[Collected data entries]
§

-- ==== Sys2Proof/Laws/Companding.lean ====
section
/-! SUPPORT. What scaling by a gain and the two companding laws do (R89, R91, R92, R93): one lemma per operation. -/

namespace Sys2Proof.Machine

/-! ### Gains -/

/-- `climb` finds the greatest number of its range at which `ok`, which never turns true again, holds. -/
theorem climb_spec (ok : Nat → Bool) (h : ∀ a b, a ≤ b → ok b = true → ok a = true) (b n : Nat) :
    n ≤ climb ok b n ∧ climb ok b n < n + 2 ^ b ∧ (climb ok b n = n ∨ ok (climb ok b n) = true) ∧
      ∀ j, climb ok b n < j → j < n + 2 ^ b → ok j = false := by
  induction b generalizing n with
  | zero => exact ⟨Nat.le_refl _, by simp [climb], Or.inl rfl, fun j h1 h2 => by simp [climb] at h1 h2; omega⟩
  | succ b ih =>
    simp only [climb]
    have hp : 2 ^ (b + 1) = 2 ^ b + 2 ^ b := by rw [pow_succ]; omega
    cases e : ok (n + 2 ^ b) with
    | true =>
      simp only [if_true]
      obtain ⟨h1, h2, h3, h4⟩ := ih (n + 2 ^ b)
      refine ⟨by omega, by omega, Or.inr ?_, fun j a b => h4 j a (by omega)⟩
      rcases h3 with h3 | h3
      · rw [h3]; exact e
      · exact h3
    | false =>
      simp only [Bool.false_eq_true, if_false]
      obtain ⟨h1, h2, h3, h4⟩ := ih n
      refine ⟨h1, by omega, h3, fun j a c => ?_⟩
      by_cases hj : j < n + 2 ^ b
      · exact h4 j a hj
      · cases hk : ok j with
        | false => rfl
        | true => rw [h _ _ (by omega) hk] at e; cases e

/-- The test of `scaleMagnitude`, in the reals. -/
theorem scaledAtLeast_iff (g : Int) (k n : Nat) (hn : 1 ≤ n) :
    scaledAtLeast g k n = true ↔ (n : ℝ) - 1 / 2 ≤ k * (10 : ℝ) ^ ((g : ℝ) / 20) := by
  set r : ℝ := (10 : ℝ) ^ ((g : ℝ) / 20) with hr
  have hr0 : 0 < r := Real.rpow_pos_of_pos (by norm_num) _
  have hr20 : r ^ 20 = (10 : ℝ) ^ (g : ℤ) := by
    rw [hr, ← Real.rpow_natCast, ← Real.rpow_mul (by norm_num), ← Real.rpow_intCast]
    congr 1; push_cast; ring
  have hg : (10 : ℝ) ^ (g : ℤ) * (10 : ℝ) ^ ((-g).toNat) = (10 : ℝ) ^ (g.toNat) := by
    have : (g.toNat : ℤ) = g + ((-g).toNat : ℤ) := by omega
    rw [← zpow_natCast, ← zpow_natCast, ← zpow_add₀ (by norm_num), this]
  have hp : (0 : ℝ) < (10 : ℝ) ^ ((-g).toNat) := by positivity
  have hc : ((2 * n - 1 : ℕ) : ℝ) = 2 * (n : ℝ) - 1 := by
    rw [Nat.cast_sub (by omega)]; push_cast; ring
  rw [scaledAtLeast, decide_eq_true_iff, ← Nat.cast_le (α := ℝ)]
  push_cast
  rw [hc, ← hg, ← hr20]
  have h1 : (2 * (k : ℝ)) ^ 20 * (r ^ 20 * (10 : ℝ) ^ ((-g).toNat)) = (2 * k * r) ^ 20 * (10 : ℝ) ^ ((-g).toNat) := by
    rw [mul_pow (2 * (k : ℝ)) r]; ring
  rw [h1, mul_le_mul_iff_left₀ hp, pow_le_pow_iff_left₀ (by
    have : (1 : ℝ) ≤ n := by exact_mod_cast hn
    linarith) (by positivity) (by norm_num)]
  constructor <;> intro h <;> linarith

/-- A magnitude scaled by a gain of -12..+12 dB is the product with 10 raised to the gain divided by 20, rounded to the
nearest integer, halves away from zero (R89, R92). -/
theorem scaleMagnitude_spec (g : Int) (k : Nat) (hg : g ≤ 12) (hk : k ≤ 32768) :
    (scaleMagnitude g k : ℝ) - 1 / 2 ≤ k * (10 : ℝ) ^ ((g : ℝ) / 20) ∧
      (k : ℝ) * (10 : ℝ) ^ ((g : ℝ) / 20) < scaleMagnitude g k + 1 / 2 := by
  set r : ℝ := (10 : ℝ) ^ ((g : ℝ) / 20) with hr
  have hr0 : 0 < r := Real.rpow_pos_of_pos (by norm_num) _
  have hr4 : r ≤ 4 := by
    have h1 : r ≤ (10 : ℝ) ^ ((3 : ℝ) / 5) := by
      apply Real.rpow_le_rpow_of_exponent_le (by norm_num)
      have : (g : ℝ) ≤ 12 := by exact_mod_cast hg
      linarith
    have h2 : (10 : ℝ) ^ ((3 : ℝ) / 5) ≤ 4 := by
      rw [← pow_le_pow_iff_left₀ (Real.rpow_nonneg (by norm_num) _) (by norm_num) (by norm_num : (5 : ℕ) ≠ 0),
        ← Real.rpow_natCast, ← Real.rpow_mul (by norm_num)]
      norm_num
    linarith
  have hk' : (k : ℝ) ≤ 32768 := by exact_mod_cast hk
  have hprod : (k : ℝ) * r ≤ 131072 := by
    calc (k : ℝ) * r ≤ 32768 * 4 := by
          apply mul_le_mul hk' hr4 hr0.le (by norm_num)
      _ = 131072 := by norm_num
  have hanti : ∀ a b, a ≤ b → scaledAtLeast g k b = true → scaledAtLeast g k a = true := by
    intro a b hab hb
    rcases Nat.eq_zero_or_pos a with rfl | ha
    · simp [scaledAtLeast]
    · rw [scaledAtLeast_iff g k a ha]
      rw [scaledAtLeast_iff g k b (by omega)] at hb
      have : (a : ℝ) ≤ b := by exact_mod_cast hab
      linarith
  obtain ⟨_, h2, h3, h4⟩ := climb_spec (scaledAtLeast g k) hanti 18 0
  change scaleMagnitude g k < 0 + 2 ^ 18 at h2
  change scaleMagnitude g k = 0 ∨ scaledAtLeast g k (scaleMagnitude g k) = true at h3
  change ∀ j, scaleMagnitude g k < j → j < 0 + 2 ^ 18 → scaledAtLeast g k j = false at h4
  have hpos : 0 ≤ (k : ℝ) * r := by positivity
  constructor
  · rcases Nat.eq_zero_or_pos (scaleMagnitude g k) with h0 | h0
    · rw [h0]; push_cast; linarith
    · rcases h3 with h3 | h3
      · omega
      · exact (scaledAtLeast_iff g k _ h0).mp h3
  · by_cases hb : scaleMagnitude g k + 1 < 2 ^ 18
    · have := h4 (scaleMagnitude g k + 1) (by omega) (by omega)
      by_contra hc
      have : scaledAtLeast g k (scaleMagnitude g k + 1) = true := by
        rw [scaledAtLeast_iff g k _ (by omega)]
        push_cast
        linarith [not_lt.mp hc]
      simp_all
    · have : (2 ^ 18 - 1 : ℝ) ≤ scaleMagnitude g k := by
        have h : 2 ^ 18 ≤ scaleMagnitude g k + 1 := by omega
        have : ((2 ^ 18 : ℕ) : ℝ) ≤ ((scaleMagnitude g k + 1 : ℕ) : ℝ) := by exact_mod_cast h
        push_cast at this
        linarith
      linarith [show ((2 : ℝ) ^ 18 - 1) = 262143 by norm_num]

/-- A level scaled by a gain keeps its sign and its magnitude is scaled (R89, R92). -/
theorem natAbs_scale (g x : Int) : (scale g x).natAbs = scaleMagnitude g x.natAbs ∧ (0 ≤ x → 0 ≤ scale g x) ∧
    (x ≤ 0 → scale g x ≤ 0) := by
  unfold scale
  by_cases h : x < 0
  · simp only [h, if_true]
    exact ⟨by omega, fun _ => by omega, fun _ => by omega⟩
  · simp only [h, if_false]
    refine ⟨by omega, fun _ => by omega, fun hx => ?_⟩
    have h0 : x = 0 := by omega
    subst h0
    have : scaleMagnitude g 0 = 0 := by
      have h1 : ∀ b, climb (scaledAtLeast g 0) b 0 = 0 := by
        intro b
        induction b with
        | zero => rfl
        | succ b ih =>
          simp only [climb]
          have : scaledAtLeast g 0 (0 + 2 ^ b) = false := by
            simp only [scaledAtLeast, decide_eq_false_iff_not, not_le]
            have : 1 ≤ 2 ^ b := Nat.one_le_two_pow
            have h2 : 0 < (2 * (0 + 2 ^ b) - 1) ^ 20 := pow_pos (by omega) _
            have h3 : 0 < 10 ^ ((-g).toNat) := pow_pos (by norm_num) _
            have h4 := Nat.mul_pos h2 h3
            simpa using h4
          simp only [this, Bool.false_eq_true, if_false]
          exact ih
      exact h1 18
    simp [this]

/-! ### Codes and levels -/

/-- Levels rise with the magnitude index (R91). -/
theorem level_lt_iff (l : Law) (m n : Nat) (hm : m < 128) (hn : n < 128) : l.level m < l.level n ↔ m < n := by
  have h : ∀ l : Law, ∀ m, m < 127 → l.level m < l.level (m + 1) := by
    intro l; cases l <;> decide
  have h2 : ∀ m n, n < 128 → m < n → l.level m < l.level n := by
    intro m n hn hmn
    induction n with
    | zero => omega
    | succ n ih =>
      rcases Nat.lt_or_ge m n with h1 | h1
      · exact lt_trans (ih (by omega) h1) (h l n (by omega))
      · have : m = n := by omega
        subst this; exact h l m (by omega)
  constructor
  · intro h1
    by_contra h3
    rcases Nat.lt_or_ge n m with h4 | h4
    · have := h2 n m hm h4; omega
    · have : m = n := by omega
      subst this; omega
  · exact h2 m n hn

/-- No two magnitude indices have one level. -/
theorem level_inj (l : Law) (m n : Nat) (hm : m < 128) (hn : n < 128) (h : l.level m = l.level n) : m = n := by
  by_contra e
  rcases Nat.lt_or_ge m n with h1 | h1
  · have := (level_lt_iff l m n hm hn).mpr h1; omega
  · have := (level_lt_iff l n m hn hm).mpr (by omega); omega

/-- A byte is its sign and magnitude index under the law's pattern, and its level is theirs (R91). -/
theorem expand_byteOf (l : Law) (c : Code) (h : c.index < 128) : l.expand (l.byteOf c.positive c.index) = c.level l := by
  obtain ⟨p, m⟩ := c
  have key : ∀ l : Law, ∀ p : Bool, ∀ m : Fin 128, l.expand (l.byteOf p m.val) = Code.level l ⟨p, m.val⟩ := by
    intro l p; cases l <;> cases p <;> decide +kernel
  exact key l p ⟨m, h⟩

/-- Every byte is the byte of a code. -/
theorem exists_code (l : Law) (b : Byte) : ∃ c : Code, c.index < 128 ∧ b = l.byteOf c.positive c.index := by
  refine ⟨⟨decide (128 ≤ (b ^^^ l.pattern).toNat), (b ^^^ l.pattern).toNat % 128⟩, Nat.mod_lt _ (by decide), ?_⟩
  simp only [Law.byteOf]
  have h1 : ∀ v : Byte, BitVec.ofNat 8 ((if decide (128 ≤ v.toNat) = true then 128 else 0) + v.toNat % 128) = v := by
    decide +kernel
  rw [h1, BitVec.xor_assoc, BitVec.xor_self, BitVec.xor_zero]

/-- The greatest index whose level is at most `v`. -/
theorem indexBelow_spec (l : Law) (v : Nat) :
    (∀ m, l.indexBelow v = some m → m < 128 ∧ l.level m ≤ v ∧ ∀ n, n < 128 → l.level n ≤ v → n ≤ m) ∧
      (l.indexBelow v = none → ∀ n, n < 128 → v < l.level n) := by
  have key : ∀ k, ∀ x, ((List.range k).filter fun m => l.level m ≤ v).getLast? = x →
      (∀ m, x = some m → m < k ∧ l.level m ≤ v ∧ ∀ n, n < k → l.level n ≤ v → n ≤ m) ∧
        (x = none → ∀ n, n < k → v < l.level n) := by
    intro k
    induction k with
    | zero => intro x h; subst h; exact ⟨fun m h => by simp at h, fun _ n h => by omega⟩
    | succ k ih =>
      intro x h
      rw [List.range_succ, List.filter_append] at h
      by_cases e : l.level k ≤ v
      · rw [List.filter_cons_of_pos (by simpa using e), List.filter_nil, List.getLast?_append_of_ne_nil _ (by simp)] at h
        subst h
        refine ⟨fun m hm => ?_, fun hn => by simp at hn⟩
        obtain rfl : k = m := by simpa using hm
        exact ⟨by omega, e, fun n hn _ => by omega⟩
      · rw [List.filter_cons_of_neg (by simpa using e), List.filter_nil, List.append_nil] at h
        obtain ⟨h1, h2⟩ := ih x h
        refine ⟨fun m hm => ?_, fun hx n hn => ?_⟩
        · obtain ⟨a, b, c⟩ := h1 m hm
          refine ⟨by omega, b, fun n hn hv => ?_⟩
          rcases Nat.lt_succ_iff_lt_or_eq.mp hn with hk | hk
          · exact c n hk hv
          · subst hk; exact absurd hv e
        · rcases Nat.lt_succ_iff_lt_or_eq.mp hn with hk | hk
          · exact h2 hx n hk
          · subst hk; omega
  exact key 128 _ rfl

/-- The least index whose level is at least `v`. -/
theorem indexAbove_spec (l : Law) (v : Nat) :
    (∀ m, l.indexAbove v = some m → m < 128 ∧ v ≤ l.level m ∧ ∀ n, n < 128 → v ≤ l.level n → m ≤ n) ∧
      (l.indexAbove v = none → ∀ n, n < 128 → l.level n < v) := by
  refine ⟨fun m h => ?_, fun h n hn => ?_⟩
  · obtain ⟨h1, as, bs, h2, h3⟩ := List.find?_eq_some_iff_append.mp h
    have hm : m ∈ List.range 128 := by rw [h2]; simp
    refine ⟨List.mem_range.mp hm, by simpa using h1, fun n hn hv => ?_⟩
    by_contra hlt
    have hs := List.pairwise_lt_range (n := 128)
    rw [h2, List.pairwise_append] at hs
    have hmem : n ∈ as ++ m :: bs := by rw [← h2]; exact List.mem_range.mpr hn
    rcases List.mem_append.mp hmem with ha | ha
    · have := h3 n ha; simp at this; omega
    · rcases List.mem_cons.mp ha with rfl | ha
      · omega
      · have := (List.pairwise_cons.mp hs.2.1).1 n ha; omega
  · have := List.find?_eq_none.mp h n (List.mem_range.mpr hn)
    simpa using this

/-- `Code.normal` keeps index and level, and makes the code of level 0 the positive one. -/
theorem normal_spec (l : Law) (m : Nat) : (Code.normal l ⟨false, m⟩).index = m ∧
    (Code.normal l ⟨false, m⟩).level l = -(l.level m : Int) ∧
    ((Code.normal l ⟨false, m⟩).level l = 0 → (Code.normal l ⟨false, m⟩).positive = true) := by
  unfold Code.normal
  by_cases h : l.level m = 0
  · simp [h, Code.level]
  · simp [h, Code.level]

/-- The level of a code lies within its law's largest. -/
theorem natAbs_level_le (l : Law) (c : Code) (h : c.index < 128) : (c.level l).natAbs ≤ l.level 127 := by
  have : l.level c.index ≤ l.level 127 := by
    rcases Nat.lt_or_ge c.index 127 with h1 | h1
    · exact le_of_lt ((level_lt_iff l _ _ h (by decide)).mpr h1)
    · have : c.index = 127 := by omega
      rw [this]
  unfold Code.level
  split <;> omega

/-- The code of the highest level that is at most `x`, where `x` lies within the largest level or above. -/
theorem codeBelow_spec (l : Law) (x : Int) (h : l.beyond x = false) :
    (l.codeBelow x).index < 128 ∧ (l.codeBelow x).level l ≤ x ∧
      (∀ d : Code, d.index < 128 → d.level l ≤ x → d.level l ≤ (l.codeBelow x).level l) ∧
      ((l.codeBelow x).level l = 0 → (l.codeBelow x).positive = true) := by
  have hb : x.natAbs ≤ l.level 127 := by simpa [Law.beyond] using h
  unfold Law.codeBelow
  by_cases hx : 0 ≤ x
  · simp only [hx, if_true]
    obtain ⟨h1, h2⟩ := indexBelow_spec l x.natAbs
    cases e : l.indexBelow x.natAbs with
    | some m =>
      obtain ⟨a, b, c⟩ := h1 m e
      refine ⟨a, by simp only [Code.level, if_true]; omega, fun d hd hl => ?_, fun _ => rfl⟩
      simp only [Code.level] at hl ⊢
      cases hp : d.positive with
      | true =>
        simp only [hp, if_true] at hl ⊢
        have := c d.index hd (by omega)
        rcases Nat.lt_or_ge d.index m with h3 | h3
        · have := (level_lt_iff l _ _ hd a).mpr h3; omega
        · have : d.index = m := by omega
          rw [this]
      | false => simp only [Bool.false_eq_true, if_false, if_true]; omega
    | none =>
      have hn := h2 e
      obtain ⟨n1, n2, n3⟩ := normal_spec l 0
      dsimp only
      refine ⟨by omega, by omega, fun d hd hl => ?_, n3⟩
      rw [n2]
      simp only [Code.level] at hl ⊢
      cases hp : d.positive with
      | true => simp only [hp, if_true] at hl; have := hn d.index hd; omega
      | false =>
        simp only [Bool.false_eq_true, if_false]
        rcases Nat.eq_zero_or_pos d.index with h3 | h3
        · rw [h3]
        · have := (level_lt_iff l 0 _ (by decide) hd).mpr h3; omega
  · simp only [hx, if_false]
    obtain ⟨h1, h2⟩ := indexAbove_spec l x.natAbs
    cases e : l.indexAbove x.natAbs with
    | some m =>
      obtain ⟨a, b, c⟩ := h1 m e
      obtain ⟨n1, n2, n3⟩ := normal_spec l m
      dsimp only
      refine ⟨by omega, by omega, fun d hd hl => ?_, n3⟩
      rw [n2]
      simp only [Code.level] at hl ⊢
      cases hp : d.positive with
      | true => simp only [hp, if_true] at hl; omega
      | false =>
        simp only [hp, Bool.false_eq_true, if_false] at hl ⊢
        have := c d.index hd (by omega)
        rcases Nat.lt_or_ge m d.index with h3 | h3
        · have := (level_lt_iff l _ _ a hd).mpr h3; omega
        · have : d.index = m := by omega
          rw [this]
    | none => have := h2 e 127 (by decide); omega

§

Each line of the entries above that includes the string "linarith" should be copied out.

## EXERCISE RESPONSE:
    linarith) (by positivity) (by norm_num)]
  constructor <;> intro h <;> linarith
      linarith
    linarith
      linarith
    · rw [h0]; push_cast; linarith
        linarith [not_lt.mp hc]
        linarith
      linarith [show ((2 : ℝ) ^ 18 - 1) = 262143 by norm_num]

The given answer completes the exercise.